Material for this task:
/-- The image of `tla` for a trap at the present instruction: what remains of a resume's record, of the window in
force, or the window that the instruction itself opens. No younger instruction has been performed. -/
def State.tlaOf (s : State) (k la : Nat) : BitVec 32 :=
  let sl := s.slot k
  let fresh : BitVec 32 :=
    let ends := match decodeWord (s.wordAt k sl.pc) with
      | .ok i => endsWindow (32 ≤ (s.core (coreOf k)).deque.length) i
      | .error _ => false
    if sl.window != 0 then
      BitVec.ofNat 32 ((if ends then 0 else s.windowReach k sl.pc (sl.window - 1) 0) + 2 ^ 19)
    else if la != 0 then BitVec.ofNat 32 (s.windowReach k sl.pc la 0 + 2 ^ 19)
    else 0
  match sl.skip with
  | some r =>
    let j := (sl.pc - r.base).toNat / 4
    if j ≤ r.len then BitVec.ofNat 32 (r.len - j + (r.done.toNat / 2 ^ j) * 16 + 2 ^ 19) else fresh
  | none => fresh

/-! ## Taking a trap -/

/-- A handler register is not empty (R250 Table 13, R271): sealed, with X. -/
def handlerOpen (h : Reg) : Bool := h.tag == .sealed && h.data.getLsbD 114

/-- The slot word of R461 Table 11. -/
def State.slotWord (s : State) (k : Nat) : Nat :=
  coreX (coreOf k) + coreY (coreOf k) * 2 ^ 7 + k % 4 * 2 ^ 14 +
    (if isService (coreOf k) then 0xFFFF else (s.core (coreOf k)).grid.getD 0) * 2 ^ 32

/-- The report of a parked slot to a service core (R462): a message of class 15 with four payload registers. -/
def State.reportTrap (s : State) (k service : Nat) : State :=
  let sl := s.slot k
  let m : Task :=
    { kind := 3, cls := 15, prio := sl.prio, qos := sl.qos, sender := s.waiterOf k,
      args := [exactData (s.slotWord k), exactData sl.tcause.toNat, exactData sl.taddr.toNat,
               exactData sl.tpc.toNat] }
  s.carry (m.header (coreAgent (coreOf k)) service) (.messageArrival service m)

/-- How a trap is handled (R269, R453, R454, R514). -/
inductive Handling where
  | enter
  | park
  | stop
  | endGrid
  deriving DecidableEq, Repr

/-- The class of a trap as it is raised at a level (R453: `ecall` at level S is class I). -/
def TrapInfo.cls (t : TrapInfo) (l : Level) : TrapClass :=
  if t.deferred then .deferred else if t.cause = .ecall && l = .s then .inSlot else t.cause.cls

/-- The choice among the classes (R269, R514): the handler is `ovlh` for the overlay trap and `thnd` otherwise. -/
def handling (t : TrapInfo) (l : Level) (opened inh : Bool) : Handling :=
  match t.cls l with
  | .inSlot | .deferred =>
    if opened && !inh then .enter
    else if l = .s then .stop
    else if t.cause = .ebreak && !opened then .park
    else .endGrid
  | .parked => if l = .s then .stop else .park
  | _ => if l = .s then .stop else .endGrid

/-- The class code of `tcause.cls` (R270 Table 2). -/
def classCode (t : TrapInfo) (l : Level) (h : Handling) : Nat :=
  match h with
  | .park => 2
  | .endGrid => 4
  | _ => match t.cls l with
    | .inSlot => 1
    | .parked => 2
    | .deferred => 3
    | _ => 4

==

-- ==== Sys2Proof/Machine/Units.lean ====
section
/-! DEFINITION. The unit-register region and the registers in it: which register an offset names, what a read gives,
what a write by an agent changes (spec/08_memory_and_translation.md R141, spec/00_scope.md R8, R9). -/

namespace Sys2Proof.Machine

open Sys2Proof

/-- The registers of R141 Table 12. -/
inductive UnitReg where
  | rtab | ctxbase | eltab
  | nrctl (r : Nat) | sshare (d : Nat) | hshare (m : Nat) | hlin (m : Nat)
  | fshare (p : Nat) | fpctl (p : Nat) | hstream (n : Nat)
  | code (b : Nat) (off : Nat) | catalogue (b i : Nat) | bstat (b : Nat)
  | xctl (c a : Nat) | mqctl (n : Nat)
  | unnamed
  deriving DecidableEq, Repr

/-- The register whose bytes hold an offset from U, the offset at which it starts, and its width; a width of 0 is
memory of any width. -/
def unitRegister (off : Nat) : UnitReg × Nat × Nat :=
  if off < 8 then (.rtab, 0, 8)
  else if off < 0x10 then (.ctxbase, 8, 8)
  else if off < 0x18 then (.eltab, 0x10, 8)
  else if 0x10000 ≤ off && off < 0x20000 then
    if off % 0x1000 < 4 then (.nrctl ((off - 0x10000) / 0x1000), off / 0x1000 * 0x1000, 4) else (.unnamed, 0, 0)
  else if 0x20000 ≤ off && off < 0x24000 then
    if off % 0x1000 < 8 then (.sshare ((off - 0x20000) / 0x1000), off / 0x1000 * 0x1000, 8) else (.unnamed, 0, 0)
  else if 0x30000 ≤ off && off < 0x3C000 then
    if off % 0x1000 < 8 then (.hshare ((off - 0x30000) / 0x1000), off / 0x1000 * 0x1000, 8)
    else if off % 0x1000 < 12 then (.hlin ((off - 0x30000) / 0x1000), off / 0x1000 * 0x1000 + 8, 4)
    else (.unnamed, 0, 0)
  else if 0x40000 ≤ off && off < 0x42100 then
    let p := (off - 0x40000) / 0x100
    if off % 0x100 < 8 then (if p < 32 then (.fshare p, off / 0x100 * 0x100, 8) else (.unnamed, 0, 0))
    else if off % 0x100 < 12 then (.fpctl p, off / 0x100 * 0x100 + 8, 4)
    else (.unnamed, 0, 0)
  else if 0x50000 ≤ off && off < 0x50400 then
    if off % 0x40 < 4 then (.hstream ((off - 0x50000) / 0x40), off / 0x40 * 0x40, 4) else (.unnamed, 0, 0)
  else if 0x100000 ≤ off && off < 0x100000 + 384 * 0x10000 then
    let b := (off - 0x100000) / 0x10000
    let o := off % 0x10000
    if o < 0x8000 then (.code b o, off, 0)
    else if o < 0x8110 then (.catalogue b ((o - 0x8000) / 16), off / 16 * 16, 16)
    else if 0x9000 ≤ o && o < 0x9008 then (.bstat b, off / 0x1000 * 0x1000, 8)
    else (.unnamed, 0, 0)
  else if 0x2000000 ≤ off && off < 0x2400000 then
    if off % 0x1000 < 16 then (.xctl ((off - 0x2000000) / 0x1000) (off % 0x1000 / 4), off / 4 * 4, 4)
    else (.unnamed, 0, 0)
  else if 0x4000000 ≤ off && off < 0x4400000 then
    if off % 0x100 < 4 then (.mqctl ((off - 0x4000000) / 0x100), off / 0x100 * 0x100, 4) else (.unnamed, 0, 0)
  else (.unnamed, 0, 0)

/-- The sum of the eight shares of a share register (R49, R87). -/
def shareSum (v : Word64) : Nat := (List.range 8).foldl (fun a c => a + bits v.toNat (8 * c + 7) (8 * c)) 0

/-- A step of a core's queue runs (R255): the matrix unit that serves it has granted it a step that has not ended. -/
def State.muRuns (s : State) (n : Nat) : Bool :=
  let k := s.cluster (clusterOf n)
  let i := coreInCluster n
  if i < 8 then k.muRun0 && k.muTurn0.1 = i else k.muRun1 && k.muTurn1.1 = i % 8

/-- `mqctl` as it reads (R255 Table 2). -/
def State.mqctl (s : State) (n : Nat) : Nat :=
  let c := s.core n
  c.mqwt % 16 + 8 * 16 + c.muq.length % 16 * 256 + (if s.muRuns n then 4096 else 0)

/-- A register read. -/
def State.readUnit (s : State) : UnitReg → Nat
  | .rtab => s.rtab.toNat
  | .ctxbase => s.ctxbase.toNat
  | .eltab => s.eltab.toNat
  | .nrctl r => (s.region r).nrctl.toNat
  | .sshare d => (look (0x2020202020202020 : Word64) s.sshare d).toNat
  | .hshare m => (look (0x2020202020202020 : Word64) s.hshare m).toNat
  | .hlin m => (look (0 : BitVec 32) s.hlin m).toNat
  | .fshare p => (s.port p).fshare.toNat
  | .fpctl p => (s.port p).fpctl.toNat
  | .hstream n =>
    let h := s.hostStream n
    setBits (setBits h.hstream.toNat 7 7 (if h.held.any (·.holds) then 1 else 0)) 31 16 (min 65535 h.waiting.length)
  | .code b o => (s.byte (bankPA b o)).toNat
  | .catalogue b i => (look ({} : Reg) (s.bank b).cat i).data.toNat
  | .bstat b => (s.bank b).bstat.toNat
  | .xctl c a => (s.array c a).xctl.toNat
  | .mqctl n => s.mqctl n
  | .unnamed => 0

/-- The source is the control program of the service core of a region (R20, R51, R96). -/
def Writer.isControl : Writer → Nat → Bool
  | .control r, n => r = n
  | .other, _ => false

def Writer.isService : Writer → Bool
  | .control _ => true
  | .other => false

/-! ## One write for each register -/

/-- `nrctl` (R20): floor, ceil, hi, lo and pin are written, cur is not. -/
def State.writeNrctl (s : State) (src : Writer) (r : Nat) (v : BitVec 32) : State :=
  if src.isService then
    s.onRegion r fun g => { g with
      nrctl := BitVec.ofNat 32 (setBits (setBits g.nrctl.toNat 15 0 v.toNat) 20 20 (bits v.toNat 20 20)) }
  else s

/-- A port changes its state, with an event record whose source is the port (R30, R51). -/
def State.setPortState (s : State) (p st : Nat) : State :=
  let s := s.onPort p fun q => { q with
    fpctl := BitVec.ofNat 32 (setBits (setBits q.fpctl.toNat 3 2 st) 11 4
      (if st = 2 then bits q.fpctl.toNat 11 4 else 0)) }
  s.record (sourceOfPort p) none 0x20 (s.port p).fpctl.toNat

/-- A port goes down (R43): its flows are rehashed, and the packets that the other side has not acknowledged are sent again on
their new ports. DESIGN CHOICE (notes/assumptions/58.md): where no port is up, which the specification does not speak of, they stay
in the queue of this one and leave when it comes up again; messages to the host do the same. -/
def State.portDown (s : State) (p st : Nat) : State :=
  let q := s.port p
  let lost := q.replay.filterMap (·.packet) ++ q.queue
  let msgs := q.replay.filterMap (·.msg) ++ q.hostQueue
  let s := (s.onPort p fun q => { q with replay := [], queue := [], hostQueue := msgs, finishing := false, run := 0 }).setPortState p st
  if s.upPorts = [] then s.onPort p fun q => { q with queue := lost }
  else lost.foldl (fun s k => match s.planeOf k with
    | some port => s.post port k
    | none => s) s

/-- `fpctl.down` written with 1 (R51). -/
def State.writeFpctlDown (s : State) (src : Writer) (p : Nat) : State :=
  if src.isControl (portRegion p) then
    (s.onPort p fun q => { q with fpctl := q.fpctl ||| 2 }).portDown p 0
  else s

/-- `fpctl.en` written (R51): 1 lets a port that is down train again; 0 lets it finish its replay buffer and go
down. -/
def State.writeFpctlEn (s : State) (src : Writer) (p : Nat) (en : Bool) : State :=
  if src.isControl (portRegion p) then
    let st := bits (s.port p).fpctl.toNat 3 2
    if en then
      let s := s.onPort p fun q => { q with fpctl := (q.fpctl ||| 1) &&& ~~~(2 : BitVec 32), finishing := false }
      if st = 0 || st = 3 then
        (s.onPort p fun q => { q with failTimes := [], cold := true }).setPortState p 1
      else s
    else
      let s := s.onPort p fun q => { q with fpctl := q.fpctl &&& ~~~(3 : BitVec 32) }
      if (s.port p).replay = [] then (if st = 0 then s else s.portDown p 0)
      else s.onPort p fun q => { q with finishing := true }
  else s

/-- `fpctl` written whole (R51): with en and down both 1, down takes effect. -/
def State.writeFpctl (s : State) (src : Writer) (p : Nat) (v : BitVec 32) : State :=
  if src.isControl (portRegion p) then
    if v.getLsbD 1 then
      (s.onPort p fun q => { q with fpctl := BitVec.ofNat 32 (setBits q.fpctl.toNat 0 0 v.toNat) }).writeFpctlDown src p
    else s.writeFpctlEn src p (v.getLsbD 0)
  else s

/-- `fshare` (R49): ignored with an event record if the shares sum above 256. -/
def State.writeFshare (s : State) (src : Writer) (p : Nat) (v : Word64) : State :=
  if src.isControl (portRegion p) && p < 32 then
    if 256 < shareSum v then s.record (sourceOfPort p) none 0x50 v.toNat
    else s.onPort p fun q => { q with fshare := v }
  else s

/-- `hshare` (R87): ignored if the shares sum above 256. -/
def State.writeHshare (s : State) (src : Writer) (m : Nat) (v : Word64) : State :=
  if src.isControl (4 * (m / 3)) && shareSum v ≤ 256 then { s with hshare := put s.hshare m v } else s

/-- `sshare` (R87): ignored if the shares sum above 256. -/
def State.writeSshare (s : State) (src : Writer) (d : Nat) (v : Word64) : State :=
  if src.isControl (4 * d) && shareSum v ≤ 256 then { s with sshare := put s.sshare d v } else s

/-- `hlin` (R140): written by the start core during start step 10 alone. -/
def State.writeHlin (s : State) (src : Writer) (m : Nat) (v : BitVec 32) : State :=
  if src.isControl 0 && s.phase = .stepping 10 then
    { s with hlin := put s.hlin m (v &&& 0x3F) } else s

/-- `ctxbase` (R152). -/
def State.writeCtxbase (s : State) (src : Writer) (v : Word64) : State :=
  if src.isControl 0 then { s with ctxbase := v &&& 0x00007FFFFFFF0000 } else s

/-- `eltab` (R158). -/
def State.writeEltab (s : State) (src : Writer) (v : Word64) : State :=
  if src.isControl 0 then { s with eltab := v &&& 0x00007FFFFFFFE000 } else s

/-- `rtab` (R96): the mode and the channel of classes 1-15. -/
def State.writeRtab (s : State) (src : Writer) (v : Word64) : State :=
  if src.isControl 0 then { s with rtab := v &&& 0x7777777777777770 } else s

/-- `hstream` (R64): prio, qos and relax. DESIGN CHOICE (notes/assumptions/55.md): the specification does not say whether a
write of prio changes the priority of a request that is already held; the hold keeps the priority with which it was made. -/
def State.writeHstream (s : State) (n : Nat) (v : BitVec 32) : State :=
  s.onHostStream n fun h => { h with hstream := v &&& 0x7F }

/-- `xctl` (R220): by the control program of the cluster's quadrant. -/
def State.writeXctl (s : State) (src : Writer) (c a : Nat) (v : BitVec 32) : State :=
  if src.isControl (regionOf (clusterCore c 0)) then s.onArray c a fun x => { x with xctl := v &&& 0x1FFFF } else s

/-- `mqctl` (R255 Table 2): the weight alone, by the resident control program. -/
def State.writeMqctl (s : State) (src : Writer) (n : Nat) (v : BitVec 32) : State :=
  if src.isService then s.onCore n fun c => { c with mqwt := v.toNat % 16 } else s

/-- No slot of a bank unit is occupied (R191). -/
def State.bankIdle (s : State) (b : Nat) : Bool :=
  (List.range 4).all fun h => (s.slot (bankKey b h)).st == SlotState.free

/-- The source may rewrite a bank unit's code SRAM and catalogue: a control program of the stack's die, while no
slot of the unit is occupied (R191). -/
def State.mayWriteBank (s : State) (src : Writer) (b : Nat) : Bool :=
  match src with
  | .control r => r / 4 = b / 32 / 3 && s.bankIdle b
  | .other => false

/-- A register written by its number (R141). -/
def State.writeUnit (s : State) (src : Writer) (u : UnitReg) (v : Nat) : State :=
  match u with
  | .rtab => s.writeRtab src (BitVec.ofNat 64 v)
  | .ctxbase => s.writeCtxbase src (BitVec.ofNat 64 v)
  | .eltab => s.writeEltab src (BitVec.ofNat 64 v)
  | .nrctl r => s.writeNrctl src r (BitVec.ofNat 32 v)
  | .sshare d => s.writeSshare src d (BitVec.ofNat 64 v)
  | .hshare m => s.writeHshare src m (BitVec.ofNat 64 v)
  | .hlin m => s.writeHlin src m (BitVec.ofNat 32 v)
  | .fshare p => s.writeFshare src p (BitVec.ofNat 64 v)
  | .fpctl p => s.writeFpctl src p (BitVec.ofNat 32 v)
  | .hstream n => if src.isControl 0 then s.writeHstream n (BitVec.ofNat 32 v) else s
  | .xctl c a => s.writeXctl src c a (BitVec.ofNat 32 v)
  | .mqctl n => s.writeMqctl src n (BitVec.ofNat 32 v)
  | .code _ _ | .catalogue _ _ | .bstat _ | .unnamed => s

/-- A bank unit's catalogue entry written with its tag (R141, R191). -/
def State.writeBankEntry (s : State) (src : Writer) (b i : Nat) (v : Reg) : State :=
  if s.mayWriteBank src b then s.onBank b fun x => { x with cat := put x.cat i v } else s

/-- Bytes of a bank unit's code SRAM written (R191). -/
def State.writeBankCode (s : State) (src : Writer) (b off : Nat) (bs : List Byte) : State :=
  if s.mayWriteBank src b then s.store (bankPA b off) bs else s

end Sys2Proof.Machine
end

Exercise directions:
Where a line of the entries holds the string "that", include it in the count, and give only the final number.

Answer for the task:
5